Propulsion by stiff elastic filaments in viscous fluids.

Flexible filaments moving in viscous fluids are ubiquitous in the natural microscopic world. For example, the swimming of bacteria and spermatozoa as well as important physiological functions at organ level, such as the cilia-induced motion of mucus in the lungs, or individual cell level, such as actin filaments or microtubules, all employ flexible filaments moving in viscous fluids. As a result of fluid-structure interactions, a variety of nonlinear phenomena may arise in the dynamics of such moving flexible filaments. In this paper we derive the mathematical tools required to study filament-driven propulsion in the asymptotic limit of stiff filaments.

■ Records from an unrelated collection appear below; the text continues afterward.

@[simp] theorem State.incF_mem (r : Reg) (ix : List Nat) (f : Fld) (n : Nat) : (s.incF r ix f n).mem = s.mem := rfl
@[simp] theorem State.incF_tempo (r : Reg) (ix : List Nat) (f : Fld) (n : Nat) : (s.incF r ix f n).tempo = s.tempo := rfl
@[simp] theorem State.incF_clock (r : Reg) (ix : List Nat) (f : Fld) (n : Nat) : (s.incF r ix f n).clock = s.clock := rfl
@[simp] theorem State.incF_dieBase (r : Reg) (ix : List Nat) (f : Fld) (n : Nat) : (s.incF r ix f n).dieBase = s.dieBase := rfl
@[simp] theorem State.incF_aligns (r : Reg) (ix : List Nat) (f : Fld) (n : Nat) : (s.incF r ix f n).aligns = s.aligns := rfl
@[simp] theorem State.incF_links (r : Reg) (ix : List Nat) (f : Fld) (n : Nat) : (s.incF r ix f n).links = s.links := rfl
@[simp] theorem State.incF_cond (r : Reg) (ix : List Nat) (f : Fld) (n : Nat) : (s.incF r ix f n).cond = s.cond := rfl
@[simp] theorem State.incF_patches (r : Reg) (ix : List Nat) (f : Fld) (n : Nat) : (s.incF r ix f n).patches = s.patches := rfl
@[simp] theorem State.incF_press (r : Reg) (ix : List Nat) (f : Fld) (n : Nat) : (s.incF r ix f n).press = s.press := rfl
@[simp] theorem State.incF_sects (r : Reg) (ix : List Nat) (f : Fld) (n : Nat) : (s.incF r ix f n).sects = s.sects := rfl
@[simp] theorem State.incF_queues (r : Reg) (ix : List Nat) (f : Fld) (n : Nat) : (s.incF r ix f n).queues = s.queues := rfl
@[simp] theorem State.incF_qseq (r : Reg) (ix : List Nat) (f : Fld) (n : Nat) : (s.incF r ix f n).qseq = s.qseq := rfl
@[simp] theorem State.incF_ports (r : Reg) (ix : List Nat) (f : Fld) (n : Nat) : (s.incF r ix f n).ports = s.ports := rfl
@[simp] theorem State.incF_linkTx (r : Reg) (ix : List Nat) (f : Fld) (n : Nat) : (s.incF r ix f n).linkTx = s.linkTx := rfl
@[simp] theorem State.incF_lk (r : Reg) (ix : List Nat) (f : Fld) (n : Nat) : (s.incF r ix f n).lk = s.lk := rfl
@[simp] theorem State.incF_seams (r : Reg) (ix : List Nat) (f : Fld) (n : Nat) : (s.incF r ix f n).seams = s.seams := rfl
@[simp] theorem State.incF_legacy (r : Reg) (ix : List Nat) (f : Fld) (n : Nat) : (s.incF r ix f n).legacy = s.legacy := rfl
@[simp] theorem State.incF_score (r : Reg) (ix : List Nat) (f : Fld) (n : Nat) : (s.incF r ix f n).score = s.score := rfl
@[simp] theorem State.incF_tacks (r : Reg) (ix : List Nat) (f : Fld) (n : Nat) : (s.incF r ix f n).tacks = s.tacks := rfl
@[simp] theorem State.incF_books (r : Reg) (ix : List Nat) (f : Fld) (n : Nat) : (s.incF r ix f n).books = s.books := rfl
@[simp] theorem State.incF_eth (r : Reg) (ix : List Nat) (f : Fld) (n : Nat) : (s.incF r ix f n).eth = s.eth := rfl
@[simp] theorem State.incF_unison (r : Reg) (ix : List Nat) (f : Fld) (n : Nat) : (s.incF r ix f n).unison = s.unison := rfl
@[simp] theorem State.incF_arb (r : Reg) (ix : List Nat) (f : Fld) (n : Nat) : (s.incF r ix f n).arb = s.arb := rfl
@[simp] theorem State.incF_icu (r : Reg) (ix : List Nat) (f : Fld) (n : Nat) : (s.incF r ix f n).icu = s.icu := rfl
@[simp] theorem State.incF_front (r : Reg) (ix : List Nat) (f : Fld) (n : Nat) : (s.incF r ix f n).front = s.front := rfl
@[simp] theorem State.incF_sm (r : Reg) (ix : List Nat) (f : Fld) (n : Nat) : (s.incF r ix f n).sm = s.sm := rfl
@[simp] theorem State.incF_tap (r : Reg) (ix : List Nat) (f : Fld) (n : Nat) : (s.incF r ix f n).tap = s.tap := rfl
@[simp] theorem State.incF_smb (r : Reg) (ix : List Nat) (f : Fld) (n : Nat) : (s.incF r ix f n).smb = s.smb := rfl
@[simp] theorem State.incF_pins (r : Reg) (ix : List Nat) (f : Fld) (n : Nat) : (s.incF r ix f n).pins = s.pins := rfl
@[simp] theorem State.incF_fuses (r : Reg) (ix : List Nat) (f : Fld) (n : Nat) : (s.incF r ix f n).fuses = s.fuses := rfl
@[simp] theorem State.incF_flash (r : Reg) (ix : List Nat) (f : Fld) (n : Nat) : (s.incF r ix f n).flash = s.flash := rfl
@[simp] theorem State.incF_fw (r : Reg) (ix : List Nat) (f : Fld) (n : Nat) : (s.incF r ix f n).fw = s.fw := rfl
@[simp] theorem State.incF_pwr (r : Reg) (ix : List Nat) (f : Fld) (n : Nat) : (s.incF r ix f n).pwr = s.pwr := rfl
@[simp] theorem State.incF_free (r : Reg) (ix : List Nat) (f : Fld) (n : Nat) : (s.incF r ix f n).free = s.free := rfl
@[simp] theorem State.incF_pending (r : Reg) (ix : List Nat) (f : Fld) (n : Nat) : (s.incF r ix f n).pending = s.pending := rfl

@[simp] theorem State.useFree_regs (n : Nat) : (s.useFree n).regs = s.regs := rfl
@[simp] theorem State.useFree_mem (n : Nat) : (s.useFree n).mem = s.mem := rfl
@[simp] theorem State.useFree_tempo (n : Nat) : (s.useFree n).tempo = s.tempo := rfl
@[simp] theorem State.useFree_clock (n : Nat) : (s.useFree n).clock = s.clock := rfl
@[simp] theorem State.useFree_dieBase (n : Nat) : (s.useFree n).dieBase = s.dieBase := rfl
@[simp] theorem State.useFree_aligns (n : Nat) : (s.useFree n).aligns = s.aligns := rfl
@[simp] theorem State.useFree_links (n : Nat) : (s.useFree n).links = s.links := rfl
@[simp] theorem State.useFree_cond (n : Nat) : (s.useFree n).cond = s.cond := rfl
@[simp] theorem State.useFree_patches (n : Nat) : (s.useFree n).patches = s.patches := rfl
@[simp] theorem State.useFree_press (n : Nat) : (s.useFree n).press = s.press := rfl
@[simp] theorem State.useFree_sects (n : Nat) : (s.useFree n).sects = s.sects := rfl
@[simp] theorem State.useFree_queues (n : Nat) : (s.useFree n).queues = s.queues := rfl
@[simp] theorem State.useFree_qseq (n : Nat) : (s.useFree n).qseq = s.qseq := rfl
@[simp] theorem State.useFree_ports (n : Nat) : (s.useFree n).ports = s.ports := rfl
@[simp] theorem State.useFree_linkTx (n : Nat) : (s.useFree n).linkTx = s.linkTx := rfl
@[simp] theorem State.useFree_lk (n : Nat) : (s.useFree n).lk = s.lk := rfl
@[simp] theorem State.useFree_seams (n : Nat) : (s.useFree n).seams = s.seams := rfl
@[simp] theorem State.useFree_legacy (n : Nat) : (s.useFree n).legacy = s.legacy := rfl
@[simp] theorem State.useFree_score (n : Nat) : (s.useFree n).score = s.score := rfl
@[simp] theorem State.useFree_tacks (n : Nat) : (s.useFree n).tacks = s.tacks := rfl
@[simp] theorem State.useFree_books (n : Nat) : (s.useFree n).books = s.books := rfl
@[simp] theorem State.useFree_eth (n : Nat) : (s.useFree n).eth = s.eth := rfl
@[simp] theorem State.useFree_unison (n : Nat) : (s.useFree n).unison = s.unison := rfl
@[simp] theorem State.useFree_arb (n : Nat) : (s.useFree n).arb = s.arb := rfl
@[simp] theorem State.useFree_icu (n : Nat) : (s.useFree n).icu = s.icu := rfl
@[simp] theorem State.useFree_front (n : Nat) : (s.useFree n).front = s.front := rfl
@[simp] theorem State.useFree_sm (n : Nat) : (s.useFree n).sm = s.sm := rfl
@[simp] theorem State.useFree_tap (n : Nat) : (s.useFree n).tap = s.tap := rfl
@[simp] theorem State.useFree_smb (n : Nat) : (s.useFree n).smb = s.smb := rfl
@[simp] theorem State.useFree_pins (n : Nat) : (s.useFree n).pins = s.pins := rfl
@[simp] theorem State.useFree_fuses (n : Nat) : (s.useFree n).fuses = s.fuses := rfl
@[simp] theorem State.useFree_flash (n : Nat) : (s.useFree n).flash = s.flash := rfl
@[simp] theorem State.useFree_fw (n : Nat) : (s.useFree n).fw = s.fw := rfl
@[simp] theorem State.useFree_pwr (n : Nat) : (s.useFree n).pwr = s.pwr := rfl
@[simp] theorem State.useFree_free (n : Nat) : (s.useFree n).free = s.free + n := rfl
@[simp] theorem State.useFree_pending (n : Nat) : (s.useFree n).pending = s.pending := rfl

@[simp] theorem State.writeMem_regs (o : Nat) (bs : List Byte) : (s.writeMem o bs).regs = s.regs := rfl
@[simp] theorem State.writeMem_mem (o : Nat) (bs : List Byte) : (s.writeMem o bs).mem = putBytes s.mem o bs := rfl
@[simp] theorem State.writeMem_tempo (o : Nat) (bs : List Byte) : (s.writeMem o bs).tempo = s.tempo := rfl
@[simp] theorem State.writeMem_clock (o : Nat) (bs : List Byte) : (s.writeMem o bs).clock = s.clock := rfl
@[simp] theorem State.writeMem_dieBase (o : Nat) (bs : List Byte) : (s.writeMem o bs).dieBase = s.dieBase := rfl
@[simp] theorem State.writeMem_aligns (o : Nat) (bs : List Byte) : (s.writeMem o bs).aligns = s.aligns := rfl
@[simp] theorem State.writeMem_links (o : Nat) (bs : List Byte) : (s.writeMem o bs).links = s.links := rfl
@[simp] theorem State.writeMem_cond (o : Nat) (bs : List Byte) : (s.writeMem o bs).cond = s.cond := rfl
@[simp] theorem State.writeMem_patches (o : Nat) (bs : List Byte) : (s.writeMem o bs).patches = s.patches := rfl
@[simp] theorem State.writeMem_press (o : Nat) (bs : List Byte) : (s.writeMem o bs).press = s.press := rfl
@[simp] theorem State.writeMem_sects (o : Nat) (bs : List Byte) : (s.writeMem o bs).sects = s.sects := rfl
@[simp] theorem State.writeMem_queues (o : Nat) (bs : List Byte) : (s.writeMem o bs).queues = s.queues := rfl
@[simp] theorem State.writeMem_qseq (o : Nat) (bs : List Byte) : (s.writeMem o bs).qseq = s.qseq := rfl
@[simp] theorem State.writeMem_ports (o : Nat) (bs : List Byte) : (s.writeMem o bs).ports = s.ports := rfl
@[simp] theorem State.writeMem_linkTx (o : Nat) (bs : List Byte) : (s.writeMem o bs).linkTx = s.linkTx := rfl
@[simp] theorem State.writeMem_lk (o : Nat) (bs : List Byte) : (s.writeMem o bs).lk = s.lk := rfl
@[simp] theorem State.writeMem_seams (o : Nat) (bs : List Byte) : (s.writeMem o bs).seams = s.seams := rfl
@[simp] theorem State.writeMem_legacy (o : Nat) (bs : List Byte) : (s.writeMem o bs).legacy = s.legacy := rfl
@[simp] theorem State.writeMem_score (o : Nat) (bs : List Byte) : (s.writeMem o bs).score = s.score := rfl
@[simp] theorem State.writeMem_tacks (o : Nat) (bs : List Byte) : (s.writeMem o bs).tacks = s.tacks := rfl
@[simp] theorem State.writeMem_books (o : Nat) (bs : List Byte) : (s.writeMem o bs).books = s.books := rfl
@[simp] theorem State.writeMem_eth (o : Nat) (bs : List Byte) : (s.writeMem o bs).eth = s.eth := rfl
@[simp] theorem State.writeMem_unison (o : Nat) (bs : List Byte) : (s.writeMem o bs).unison = s.unison := rfl
@[simp] theorem State.writeMem_arb (o : Nat) (bs : List Byte) : (s.writeMem o bs).arb = s.arb := rfl
@[simp] theorem State.writeMem_icu (o : Nat) (bs : List Byte) : (s.writeMem o bs).icu = s.icu := rfl
@[simp] theorem State.writeMem_front (o : Nat) (bs : List Byte) : (s.writeMem o bs).front = s.front := rfl
@[simp] theorem State.writeMem_sm (o : Nat) (bs : List Byte) : (s.writeMem o bs).sm = s.sm := rfl
@[simp] theorem State.writeMem_tap (o : Nat) (bs : List Byte) : (s.writeMem o bs).tap = s.tap := rfl
@[simp] theorem State.writeMem_smb (o : Nat) (bs : List Byte) : (s.writeMem o bs).smb = s.smb := rfl
@[simp] theorem State.writeMem_pins (o : Nat) (bs : List Byte) : (s.writeMem o bs).pins = s.pins := rfl
@[simp] theorem State.writeMem_fuses (o : Nat) (bs : List Byte) : (s.writeMem o bs).fuses = s.fuses := rfl
@[simp] theorem State.writeMem_flash (o : Nat) (bs : List Byte) : (s.writeMem o bs).flash = s.flash := rfl
@[simp] theorem State.writeMem_fw (o : Nat) (bs : List Byte) : (s.writeMem o bs).fw = s.fw := rfl
@[simp] theorem State.writeMem_pwr (o : Nat) (bs : List Byte) : (s.writeMem o bs).pwr = s.pwr := rfl
@[simp] theorem State.writeMem_free (o : Nat) (bs : List Byte) : (s.writeMem o bs).free = s.free := rfl
@[simp] theorem State.writeMem_pending (o : Nat) (bs : List Byte) : (s.writeMem o bs).pending = s.pending := rfl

Motion in the rigid limit leads to hydrodynamic loads which deform the filament and impact the filament propulsion. We first derive the general mathematical formulation and then apply it to the case of a helical filament, a situation relevant for the swimming of flagellated bacteria and for the transport of artificial, magnetically actuated motors. We find that, as a result of flexibility, the helical filament is either stretched or compressed (conforming previous studies) and additionally its axis also bends, a result which we interpret physically. We then explore and interpret the dependence of the perturbed propulsion speed due to the deformation on the relevant dimensionless dynamic and geometric parameters.